PROBLEM REQUIREMENTS :: The entries that follow include a run beginning at the line with "def sendOrd (s" and ending at the line with "sendMsg (put s"; restate that run word for word and leave the rest out.

MATERIAL TO PROCESS START

-- ==== Sys2Proof/Machine/Text.lean ====
section
/-! DEFINITION. Text: gazetteers, tokenising, templates, constraints, rendering, stop strings (chapter 11), as functions of
byte strings. -/

namespace Sys2Proof.Machine

/-! ### UTF-8 (R283, R298) -/

/-- Bytes of a character that starts with a byte; 0 for a byte that starts none. -/
def utf8Need (b : Nat) : Nat :=
  if b < 0x80 then 1 else if 0xC2 ≤ b ∧ b ≤ 0xDF then 2 else if 0xE0 ≤ b ∧ b ≤ 0xEF then 3
  else if 0xF0 ≤ b ∧ b ≤ 0xF4 then 4 else 0

/-- May byte b be the second byte of a character that starts with a? -/
def utf8Second (a b : Nat) : Bool :=
  if a = 0xE0 then decide (0xA0 ≤ b ∧ b ≤ 0xBF) else if a = 0xED then decide (0x80 ≤ b ∧ b ≤ 0x9F)
  else if a = 0xF0 then decide (0x90 ≤ b ∧ b ≤ 0xBF) else if a = 0xF4 then decide (0x80 ≤ b ∧ b ≤ 0x8F)
  else decide (0x80 ≤ b ∧ b ≤ 0xBF)

/-- Continuation bytes, of at most n, that go on well after the second byte. -/
def utf8Tail : Nat → Bytes → Nat
  | 0, _ => 0
  | _ + 1, [] => 0
  | n + 1, b :: bs => if 0x80 ≤ b.toNat ∧ b.toNat ≤ 0xBF then utf8Tail n bs + 1 else 0

/-- The head of a byte string: bytes of its maximal subpart, and whether that is a whole character. -/
def utf8Head : Bytes → Nat × Bool
  | [] => (0, false)
  | a :: bs =>
    let n := utf8Need a.toNat
    if n = 0 then (1, false) else if n = 1 then (1, true) else
    match bs with
    | [] => (1, false)
    | b :: cs => if utf8Second a.toNat b.toNat then let k := utf8Tail (n - 2) cs + 2; (k, decide (k = n)) else (1, false)

/-- Could more bytes make the whole string one character? -/
def utf8Open (bs : Bytes) : Bool :=
  let h := utf8Head bs
  match bs with
  | [] => false
  | a :: _ => decide (h.1 = bs.length) && !h.2 && decide (bs.length < utf8Need a.toNat)

/-- Code point of a whole character. -/
def utf8Cp : Bytes → Nat
  | [a] => a.toNat
  | [a, b] => a.toNat % 32 * 64 + b.toNat % 64
  | [a, b, c] => a.toNat % 16 * 4096 + b.toNat % 64 * 64 + c.toNat % 64
  | [a, b, c, d] => a.toNat % 8 * 262144 + b.toNat % 64 * 4096 + c.toNat % 64 * 64 + d.toNat % 64
  | _ => 0

/-- Character classes (Table 11.5). -/
inductive CClass where
  | letter | mark | digit | space | newline | other | invalid
  deriving DecidableEq, Repr

/-- Class of a code point; from 0x80 up by its Unicode category (log 16). -/
def clsOf (cp : Nat) : CClass :=
  if cp = 0x0A ∨ cp = 0x0D ∨ cp = 0x85 ∨ cp = 0x2028 ∨ cp = 0x2029 then .newline
  else if cp = 0x20 ∨ cp = 0x09 ∨ cp = 0x0B ∨ cp = 0x0C then .space
  else if 0x30 ≤ cp ∧ cp ≤ 0x39 then .digit
  else if (0x41 ≤ cp ∧ cp ≤ 0x5A) ∨ (0x61 ≤ cp ∧ cp ≤ 0x7A) then .letter
  else if cp < 0x80 then .other
  else match Config.uniClass cp with
    | 0 => .letter | 1 => .mark | 2 => .digit | 3 => .space | _ => .other

/-- A character: its bytes, code point and class. -/
structure Chr where
  bytes : Bytes
  cp : Nat
  cls : CClass
  deriving DecidableEq, Repr

/-- Characters of a byte string: each byte of an ill-formed subpart is one of class INVALID. -/
def charsOf : Nat → Bytes → List Chr
  | 0, _ => []
  | _ + 1, [] => []
  | n + 1, b :: bs =>
    let h := utf8Head (b :: bs)
    let c := (b :: bs).take h.1
    let rest := charsOf n ((b :: bs).drop h.1)
    if h.2 then ⟨c, utf8Cp c, clsOf (utf8Cp c)⟩ :: rest
    else c.map (fun x => ⟨[x], x.toNat, .invalid⟩) ++ rest

/-- Is a byte string valid UTF-8? -/
def utf8Valid (bs : Bytes) : Bool := (charsOf bs.length bs).all fun c => c.cls ≠ .invalid

/-! ### The gazetteer (R278 to R281): functions of the TEXT section's bytes -/

def gzDigmax (g : Bytes) : Nat := fieldAt g 6 1
def gzLeadsp (g : Bytes) : Bool := flg g 7 0
def gzNtok (g : Bytes) : Nat := fieldAt g 8 4
def gzNmerge (g : Bytes) : Nat := fieldAt g 12 4
def gzByte0 (g : Bytes) : Nat := fieldAt g 16 4
def gzBos (g : Bytes) : Nat := fieldAt g 20 4
def gzEos (g : Bytes) : Nat := fieldAt g 24 4
def gzNspec (g : Bytes) : Nat := fieldAt g 28 2
def gzNtpl (g : Bytes) : Nat := fieldAt g 30 2
def gzId (g : Bytes) : Nat := fieldAt g 32 8
def gzEntoff (g : Bytes) : Nat := fieldAt g 40 4
def gzStroff (g : Bytes) : Nat := fieldAt g 44 4
def gzStrlen (g : Bytes) : Nat := fieldAt g 48 4
def gzMrgoff (g : Bytes) : Nat := fieldAt g 52 4
def gzSpecoff (g : Bytes) : Nat := fieldAt g 56 4
def gzTploff (g : Bytes) : Nat := fieldAt g 60 4

/-- Token entry of an ID. -/
def gzEnt (g : Bytes) (id : Nat) : Bytes := (g.drop (gzEntoff g + 8 * id)).take 8

/-- String of a token. -/
def gzStr (g : Bytes) (id : Nat) : Bytes := (g.drop (gzStroff g + fieldAt (gzEnt g id) 0 4)).take (fieldAt (gzEnt g id) 4 1)
def gzSpecial (g : Bytes) (id : Nat) : Bool := flg (gzEnt g id) 5 0
def gzByteTok (g : Bytes) (id : Nat) : Bool := flg (gzEnt g id) 5 1

/-- Special token IDs. -/
def gzSpecs (g : Bytes) : List Nat := (List.range (gzNspec g)).map fun i => fieldAt g (gzSpecoff g + 4 * i) 4

/-- Merge i: left, right, rank, result. -/
def gzMerge (g : Bytes) (i : Nat) : Nat × Nat × Nat × Nat :=
  let o := gzMrgoff g + 16 * i
  (fieldAt g o 4, fieldAt g (o + 4) 4, fieldAt g (o + 8) 4, fieldAt g (o + 12) 4)

/-- The merges. -/
def gzMerges (g : Bytes) : List (Nat × Nat × Nat × Nat) := (List.range (gzNmerge g)).map (gzMerge g)

/-- Words of template i of the TEXT section. -/
def gzTpl (g : Bytes) (i : Nat) : List Nat :=
  let o := gzTploff g + 8 * i
  (List.range (fieldAt g (o + 4) 4)).map fun k => fieldAt g (fieldAt g o 4 + 4 * k) 4

/-- Do two gazetteers differ (R281)? -/
def gzDiffer (a b : Bytes) : Bool := decide (gzId a ≠ gzId b ∨ gzNtok a ≠ gzNtok b)

/-! ### Templates (R287, R288) -/

def twQuery : Nat := 0xFF000001
def twEach : Nat := 0xFF000002
def twPassage : Nat := 0xFF000003
def twRank : Nat := 0xFF000004
def twEnd : Nat := 0xFF000005
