-- ==== Sys2Proof/Machine/SeqEnd.lean ====
section
/-! DEFINITION. Sequences: names, policies, fields of the parameter block, the end record (chapter 10). -/

namespace Sys2Proof.Machine

/-! ### Sequences and policies -/

def seqAt (s : State) (i : Nat) : Option Seq := tabFind s.serving.seqs i
def modServing (s : State) (f : Serving → Serving) : State := { s with serving := f s.serving }

/-- Change a sequence. -/
def modSeq (s : State) (i : Nat) (f : Seq → Seq) : State := modServing s fun v => { v with seqs := tabUpd v.seqs i f }

/-- SEQID of a sequence (R239). -/
def seqIdOf (i : Nat) (x : Seq) : Nat := x.tenant * 2 ^ 26 + x.gen % 4096 * 2 ^ 14 + i

/-- The sequence a SEQID names for a tenant, or the status it is refused with (R239). -/
def namedSeq (s : State) (t id : Nat) : Except Nat (Nat × Seq) :=
  if id / 2 ^ 26 % 64 ≠ t then .error stNoPerm else
  match seqAt s (id % 2 ^ 14) with
  | some x => if seqIdOf (id % 2 ^ 14) x = id ∧ x.stage ≠ .admission then .ok (id % 2 ^ 14, x) else .error stNotFound
  | none => .error stNotFound

/-- A tenant's policy (R268). -/
def polAt (s : State) (t : Nat) : SeqPolicy := tabGet s.serving.pols t {}
def modPol (s : State) (t : Nat) (f : SeqPolicy → SeqPolicy) : State :=
  modServing s fun v => { v with pols := tabPut v.pols t (f (tabGet v.pols t {})) }

/-! ### Fields of the parameter block (Table 10.3) -/

def sqKind (x : Seq) : Nat := fieldAt x.blk 8 1
def sqPrio (x : Seq) : Nat := fld x.blk 9 2 0
def sqNdraft (x : Seq) : Nat := fieldAt x.blk 10 1
def sqNocache (x : Seq) : Bool := flg x.blk 11 0
def sqOutaddr (x : Seq) : Nat := fieldAt x.blk 24 8
def sqOutlog2 (x : Seq) : Nat := fld x.blk 32 4 0
def sqVector (x : Seq) : Nat := fld x.blk 34 10 0
def sqMaxnew (x : Seq) : Nat := fieldAt x.blk 36 4
def sqSalt (x : Seq) : Nat := fieldAt x.blk 40 8
def sqTcva (x : Seq) : Nat := fld x.blk 48 56 0

/-- Seed of a sequence (Table 11.8). -/
def sqSeed (x : Seq) : Nat := if tcSeed x.ts.tcb = 0 then x.submitt else tcSeed x.ts.tcb

/-- Generated tokens of a sequence before some of the last. -/
def genToks (x : Seq) (pending : Nat) : List Nat := (x.toks.take (x.toks.length - pending)).drop (x.plen.getD x.toks.length)

/-- Set a flag of FLAGS (Table 10.7). -/
def setFlag (s : State) (i bit : Nat) : State := modSeq s i fun x => { x with flags := x.flags ||| 2 ^ bit }

/-! ### The end record (R265, Table 10.7) -/

/-- Ticks as µs in a 32-bit field. -/
def usField (n : Nat) : Nat := min 0xFFFFFFFE (n / usTicks)

/-- Bytes 17 to 63 of the stream header at the end (Table 10.7). -/
def endFields (i : Nat) (x : Seq) (mer reason status detail : Nat) : Bytes :=
  let st := if status = stOk ∧ sqKind x = 3 ∧ bitOf x.flags 0 then stShort else status
  let mean := match x.commits with | some (a, b) => if x.after = 0 then 0 else (b - a) / x.after | none => 0
  leBytes 1 reason ++ leBytes 2 st ++ leBytes 2 detail ++ leBytes 2 x.flags ++ leBytes 4 (x.plen.getD 0) ++ leBytes 4 x.ngen
    ++ leBytes 4 x.cached ++ leBytes 4 (match x.ttft with | some d => usField d | none => 0xFFFFFFFF) ++ leBytes 4 (usField x.tbtmax)
    ++ leBytes 4 (usField mean) ++ leBytes 8 mer ++ leBytes 4 (seqIdOf i x) ++ leBytes 4 x.npass

end Sys2Proof.Machine
end

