/-- Distance of a number ahead of another, modulo 2^16. -/
def ahead (a b : Nat) : Nat := (a + 65536 - b) % 65536

/-- Early arrivals that have fallen due, in OSEQ order. -/
def releaseEarly : Nat → RxFlow → List RMsg → RxFlow × List RMsg
  | 0, f, acc => (f, acc)
  | fuel + 1, f, acc =>
    match f.early.find? fun q => decide (q.m.oseq = f.next) with
    | none => (f, acc)
    | some q => releaseEarly fuel { f with next := (f.next + 1) % 65536, early := f.early.filter (· ≠ q) } (acc ++ [q])

/-- Early arrivals held by the module (R319). -/
def earlyCount (s : State) : Nat := (s.fab.rxFlows.map fun q => q.2.early.length).sum

/-- Give back receive buffers that a message has held: their credits go with the next trailers (R306); adaptive ones of services 5 and 7
are withheld while the response table is full (R322). -/
def giveBack (s : State) (q : RMsg) (n : Nat) : State :=
  match q.inPort with
  | none => s
  | some p =>
    if q.freed ∨ n = 0 then s else
    let k := laneKey q.m.service q.inEsc
    let s1 := modPort s p fun x => { x with rxBuf := tabPut x.rxBuf k (tabGet x.rxBuf k 0 - n) }
    if !q.inEsc ∧ (q.m.service = 5 ∨ q.m.service = 7) ∧ 65536 ≤ s.fab.kept.length then
      { s1 with fab := { s1.fab with withheld := s1.fab.withheld ++ [(p, q.m.service, n)] } }
    else modPort s1 p fun x => { x with crOut := tabPut x.crOut k (tabGet x.crOut k 0 + n) }

/-- The whole message leaves its buffers. -/
def returnCredits (s : State) (q : RMsg) : State := giveBack s q (nFlits q.m)

/-- An ordered message: delivered in OSEQ order (R319).  An early one moves to the reorder store; one that has been delivered already, or
that finds the store full, is discarded: each leaves its receive buffer. -/
def deliverOrd (s : State) (q : RMsg) : State :=
  let k := q.m.src * 8 + q.m.service
  let f := tabGet s.fab.rxFlows k {}
  let d := ahead q.m.oseq f.next
  let put (st : State) (g : RxFlow) : State := { st with fab := { st.fab with rxFlows := tabPut st.fab.rxFlows k g } }
  let ack (st : State) (n : Nat) : State :=
    sendMsg st { op := 0x84, service := q.m.service, tenant := q.m.tenant, dst := q.m.src, arg := (n + 65535) % 65536 }
  if 32768 ≤ d ∨ f.early.any (fun x => decide (x.m.oseq = q.m.oseq)) then ack (returnCredits s q) f.next
  else if d = 0 then
    let r := releaseEarly f.early.length { f with next := (f.next + 1) % 65536 } []
    let s1 := r.2.foldl pushInbox (pushInbox (put s r.1) q)
    ack s1 r.1.next
  else if 4096 ≤ earlyCount s then countEv (returnCredits s q) (srcLink (q.inPort.getD 0 / 8)) 0x0204 0
  else put (returnCredits s q) { f with early := f.early ++ [{ q with freed := true }] }

/-- Is a delivered message the first of its ordered flow among those that wait here?  One that is not ordered is always. -/
def inTurn (s : State) (q : RMsg) : Bool :=
  !q.m.ord || decide (s.fab.inbox.find? (fun x => x.m.ord && decide (x.m.src = q.m.src ∧ x.m.service = q.m.service)) = some q)

/-- A message is for this module (R317, R319). -/
def toInbox (s : State) (q : RMsg) : State := if q.m.ord then deliverOrd s q else pushInbox s q

/-- Send an ordered message (R319). -/
def sendOrd (s : State) (m : FabMsg) : State :=
  let k := m.dst * 8 + m.service
  let f := tabGet s.fab.txFlows k {}
  let put (st : State) (g : TxFlow) : State := { st with fab := { st.fab with txFlows := tabPut st.fab.txFlows k g } }
  if 64 ≤ f.unacked.length then put s { f with waiting := f.waiting ++ [m] } else
  let m1 := { m with ord := true, oseq := f.next, src := s.fab.module }
  sendMsg (put s { f with
    next := (f.next + 1) % 65536, unacked := f.unacked ++ [m1], deadline := some (f.deadline.getD (s.clk.ticks + s.fab.rto * usTicks)) }) m1

/-- A message that cannot go on: a request is answered with ERESP POISON, CAUSE PEER_LOST (R313, R328). -/
def dropRoute (s0 : State) (q : RMsg) : State :=
  let s := returnCredits s0 q
  if isRequest q.m.op then
    let e := errResp q.m 0x0110 0x04 0x24
    if q.m.src = s.fab.module then toInbox s { m := e }
    else { s with fab := { s.fab with routeq := s.fab.routeq ++ [{ m := { e with src := s.fab.module }, since := s.clk.ticks }] } }
  else s

/-- Key of an egress queue (R332). -/
def queueKey (p svc t : Nat) : Nat := (p * 8 + svc) * 64 + t

/-- Put a message into its egress queue. -/
def joinQueue (s : State) (p : Nat) (q : RMsg) (esc nm : Bool) : State :=
  let k := queueKey p q.m.service q.m.tenant
  let q1 := { q with m := { q.m with esc := esc, nm := nm }, since := s.clk.ticks }
  { s with fab := { s.fab with queues := tabPut s.fab.queues k (tabGet s.fab.queues k [] ++ [q1]) } }

/-- Is a service refused here: the module is fenced and the service is not 0 or 1, or the service itself is fenced (R330)? -/
def svcFenced (s : State) (svc : Nat) : Bool := bitOf s.fab.fencedSvc svc || (s.fab.fenced && decide (2 ≤ svc))

/-- Choose the route of one message. -/
def routeOne (s : State) (q : RMsg) : State :=
  let keep (s : State) : State := { s with fab := { s.fab with routeq := s.fab.routeq ++ [q] } }
  match q.out with
  | some p => if portUp s p then joinQueue s p q false false else s
  | none =>
    if svcFenced s q.m.service ∧ q.m.dst ≠ s.fab.module then dropRoute s q
    else if q.inPort.isSome ∧ 63 ≤ q.m.hops then countEv (returnCredits s q) (srcLink (q.inPort.getD 0 / 8)) 0x0201 q.m.tenant
    else match routeOf s q with
      | .deliver => toInbox s q
      | .port p esc nm => joinQueue s p q esc nm
      | .wait => keep s
      | .unreachable => dropRoute s q

/-- Choose the route of every message that waits for one: this module's own, then those that came. -/
def routeAll (s : State) : State :=
  let own : List RMsg := s.fab.sendq.map fun m => { m := m, since := s.clk.ticks }
  let all := s.fab.routeq ++ own
  all.foldl routeOne { s with fab := { s.fab with routeq := [], sendq := [] } }

/-- Send a LOCALHOP message by a port (R305). -/
def sendLocal (s : State) (p : Nat) (m : FabMsg) : State :=
  routeOne s { m := { m with src := s.fab.module, localhop := true }, since := s.clk.ticks, out := some p }
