-- ==== Sys2Proof/Machine/FabCmds.lean ====
section
/-! DEFINITION. Links, probes and notices, and the FAB group's commands for ports, routes and fences (chapter 12). -/

namespace Sys2Proof.Machine

/-! ### Flits (R304 to R308) -/

/-- Drop acknowledged flits from a replay buffer: `a` is the next SEQ the peer expects. -/
def ackReplay (a : Nat) (rs : List Replay) : List Replay :=
  rs.filterMap fun r =>
    let d := ahead a r.seq
    if 32768 ≤ d then some r else if r.n ≤ d then none else some { r with acked := max r.acked d }

/-- ACK and returned credits of an accepted flit's trailer (Table 12.2). -/
def takeTrailer (p : Port) (fl : Bytes) : Port :=
  let k := fld fl 244 7 5 * 2 + fld fl 244 4 4
  let n := fld fl 244 3 0
  { p with replay := ackReplay (fieldAt fl 242 2) p.replay
           txCred := if n = 0 then p.txCred else tabPut p.txCred k (tabGet p.txCred k 0 + n) }

/-- A whole message has arrived: refused where its service is fenced, or, before the first commit of routes, unless it is a LOCALHOP MGMT
or TIME message; delivered, or sent on (R313, R315, R316, R330). -/
def wholeMsg (s : State) (n : Nat) (x : RxMsg) : State :=
  let m := parseMsg x.body
  let q : RMsg := { m := m, inPort := some n, inEsc := x.esc, since := s.clk.ticks }
  let local1 := m.localhop && decide (m.service ≤ 1)
  if bitOf s.fab.fencedSvc m.service ∨ (s.fab.fenced ∧ 2 ≤ m.service) then returnCredits s q
  else if !s.fab.routed ∧ !(local1 && decide (m.op = 6 ∨ m.op = 7)) then returnCredits s q
  else if m.dst = s.fab.module ∨ local1 then toInbox s q
  else if s.fab.fenced then returnCredits s q
  else { s with fab := { s.fab with routeq := s.fab.routeq ++ [q] } }

/-- A HEAD or BODY flit that was accepted: it takes a buffer of its lane and joins its message. -/
def acceptFlit (s : State) (n : Nat) (fl : Bytes) : State :=
  let p := portAt s n
  let body := fl.take 240
  let head := decide (fld fl 245 7 6 = 1)
  let x : Option RxMsg := if head then
      some { body := body, left := fld fl 14 11 0, svc := fld fl 1 7 5, esc := flg fl 1 4, n := 1 }
    else p.rx.map fun y => { y with body := y.body ++ body, left := y.left - 1, n := y.n + 1 }
  match x with
  | none => s
  | some y =>
    let k := laneKey y.svc y.esc
    let t := fld y.body 2 5 0
    let s1 := countEv (modPort s n fun z => { z with rxBuf := tabPut z.rxBuf k (tabGet z.rxBuf k 0 + 1), rxw := z.rxw + 256 }) (srcPort n) 0x0302 t
    let bad := flg fl 245 4
    if flg fl 245 5 ∨ y.left = 0 ∨ bad then
      let s2 := modPort s1 n fun z => { z with rx := none }
      if bad ∨ (y.left ≠ 0 ∧ flg fl 245 5) then
        giveBack s2 { m := { service := y.svc }, inPort := some n, inEsc := y.esc } y.n
      else wholeMsg s2 n y
    else modPort s1 n fun z => { z with rx := some y }

/-- An uncorrectable FEC codeword: more than 1 in 10,000 of the 312,500 of 1 ms, which a live link never leaves unfilled, take the port
DOWN (R309; log 40). -/
def noteFec (s : State) (n : Nat) : State :=
  let at1 := s.clk.ticks :: (portAt s n).fecAt.filter fun t => decide (s.clk.ticks < t + msTicks)
  let s1 := modPort s n fun x => { x with fecBad := min (2 ^ 32 - 1) (x.fecBad + 1), fecAt := at1 }
  if 31 < at1.length then portDown s1 n else s1

/-- A flit of 256 bytes is checked for CRC and SEQ (R308): discarded and NAKed, or accepted. -/
def takeFlit (s : State) (port : Nat) (fl : Bytes) : State :=
  let p := portAt s port
  let good := crcOk fl
  if !good ∨ fieldAt fl 240 2 ≠ p.rxSeq then
    if good ∧ p.gap then s else
    let run := if p.nakRun.1 = p.rxSeq then p.nakRun.2 + 1 else 1
    let s1 := modPort s port fun x => { x with gap := true, naks := min (2 ^ 32 - 1) (x.naks + 1), nakRun := (x.rxSeq, run) }
    let s2 := countEv (sendCtrl s1 port [0, p.rxSeq]) (srcPort port) 0x0303 0
    if 16 ≤ run then portDown s2 port else s2
  else
    let kind := fld fl 245 7 6
    let p1 := takeTrailer { p with gap := false, lastRx := s.clk.ticks, nakRun := (0, 0), rxSeq := if kind = 0 then p.rxSeq else (p.rxSeq + 1) % 65536 } fl
    let s1 := modPort s port fun _ => p1
    routeAll (if kind = 1 ∨ kind = 2 then acceptFlit s1 port fl else s1)

/-- A flit arrives, with the word of the FEC whether its codewords could be corrected. -/
def execFlitReceive (port : Nat) (flit : Bytes) (fecOk : Bool) (s : State) : Res :=
  if (portAt s port).st ≠ .up then .next s else
  let s1 := if fecOk then s else noteFec s port
  .next (if (portAt s1 port).st ≠ .up then s1 else takeFlit s1 port (padTo 256 flit))

/-- A CTRL NAK names the SEQ the peer expects: every flit from it is sent again (R308). -/
def execNakReceive (port seq : Nat) (s : State) : Res :=
  let p := portAt s port
  if p.st ≠ .up then .next s else
  let rs := ackReplay (seq % 65536) p.replay
  let s1 := modPort s port fun x => { x with replay := rs }
  .next (rs.foldl (fun st r => (r.flits.drop r.acked).foldl (fun u f => emit u (.flit port (againFlit p.rxSeq f))) st) s1)

/-- A CTRL FENCED turns the port FENCED; its peer is lost (R309, R328, R180). -/
def execFencedReceive (port : Nat) (s : State) : Res :=
  let p := portAt s port
  if p.st ≠ .up then .next s else
  let s1 := timePortDown (reroutePort (setPortSt s port .fenced) port) port
  .next (loseModule s1 p.peer 0xFF none)

def execPcsLockLoss (port : Nat) (s : State) : Res := .next (portDown s port)

/-- No valid flit for 2 µs (R309). -/
def execLinkSilenceTimeout (port : Nat) (s : State) : Res :=
  let p := portAt s port
  if p.st ≠ .up then .next s else .next (portDown (advanceTo s (p.lastRx + 2 * usTicks)) port)

/-- The credits that an allocation gives: adaptive lanes as it says, 32 for each escape lane (R307). -/
def laneCreds (cs : List Nat) : Tab Nat := (List.range 16).map fun k => (k, if k % 2 = 0 then cs.getD (k / 2) 0 else 32)

/-- Training ends with the CTRL exchange of module number, port number and allocation, the first flit of each direction (log 3); the port
turns UP (R307, R309). -/
def execPortTrained (port peer peerPort : Nat) (creds : List Nat) (s : State) : Res :=
  let p := portAt s port
  if !mayTrain s port ∨ (p.st ≠ .training ∧ p.st ≠ .down) then .next s else
  let s1 := modPort (setPortSt s port .up) port fun x =>
    { x with peer := peer % 131072, peerPort := peerPort % 256, peerCreds := creds, txCred := laneCreds creds, txSeq := 0, rxSeq := 1, gap := false,
             lastRx := s.clk.ticks, replay := [], rx := none, rxBuf := [], nakRun := (0, 0) }
  let s2 := sendCtrl (postEvent s1 (srcPort port) 0x0402 0 0xFF port 0 0) port ([1, s.fab.module, port] ++ p.creds)
  .next (routeAll (joinModule s2 (peer % 131072) none))

/-! ### Probes and notices (R328) -/

/-- The oldest MGMT message of one of the module's own kinds (log 22) that no earlier one of its ordered flow precedes (R319). -/
def mgmtOf (s : State) (kinds : List Nat) : Option RMsg :=
  s.fab.inbox.find? fun q => decide (q.m.op = 7) && kinds.contains (q.m.arg % 256) && inTurn s q

/-- A probe is answered; a reply ends the probe. -/
def execMgmtProbe (s : State) : Res :=
  match mgmtOf s [1, 2] with
  | none => .next s
  | some q =>
    let s1 := doneMsg (police s q).1 q
    if q.m.arg % 256 = 1 then .next (reply s1 { mgmtMsg 2 s.fab.module with dst := q.m.src })
    else .next { s1 with fab := { s1.fab with probes := s1.fab.probes.filter fun x => decide (x.1 ≠ q.m.src) } }

/-- No reply within PROBETO: the peer is lost. -/
def execProbeTimeout (module : Nat) (s : State) : Res :=
  match s.fab.probes.find? fun x => decide (x.1 = module) with
  | none => .next s
  | some x =>
    let s1 := advanceTo s x.2
    .next (loseModule { s1 with fab := { s1.fab with probes := s1.fab.probes.filter fun y => decide (y.1 ≠ module) } } module 0xFF none)

/-- A LOST notice (R328, R180); a lost member ends a collective (R327) by COLLECTIVE_DONE. -/
def execLostNotice (s : State) : Res :=
  match mgmtOf s [3] with
  | none => .next s
  | some q => .next (loseModule (doneMsg (police s q).1 q) (q.m.addr % 131072) (q.m.arg / 256 % 256) q.inPort)

/-- A port whose peer was fenced is UP again with the peer's JOIN. -/
def unfencePort (s : State) (n m : Nat) : State :=
  let p := portAt s n
  if p.st = .fenced ∧ p.peer = m then
    modPort (setPortSt s n .up) n fun x => { x with txCred := laneCreds p.peerCreds, lastRx := s.clk.ticks }
  else s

MATERIAL TO PROCESS END

YOUR SOLUTION ::
def sendOrd (s : State) (m : FabMsg) : State :=
  let k := m.dst * 8 + m.service
  let f := tabGet s.fab.txFlows k {}
  let put (st : State) (g : TxFlow) : State := { st with fab := { st.fab with txFlows := tabPut st.fab.txFlows k g } }
  if 64 ≤ f.unacked.length then put s { f with waiting := f.waiting ++ [m] } else
  let m1 := { m with ord := true, oseq := f.next, src := s.fab.module }
  sendMsg (put s { f with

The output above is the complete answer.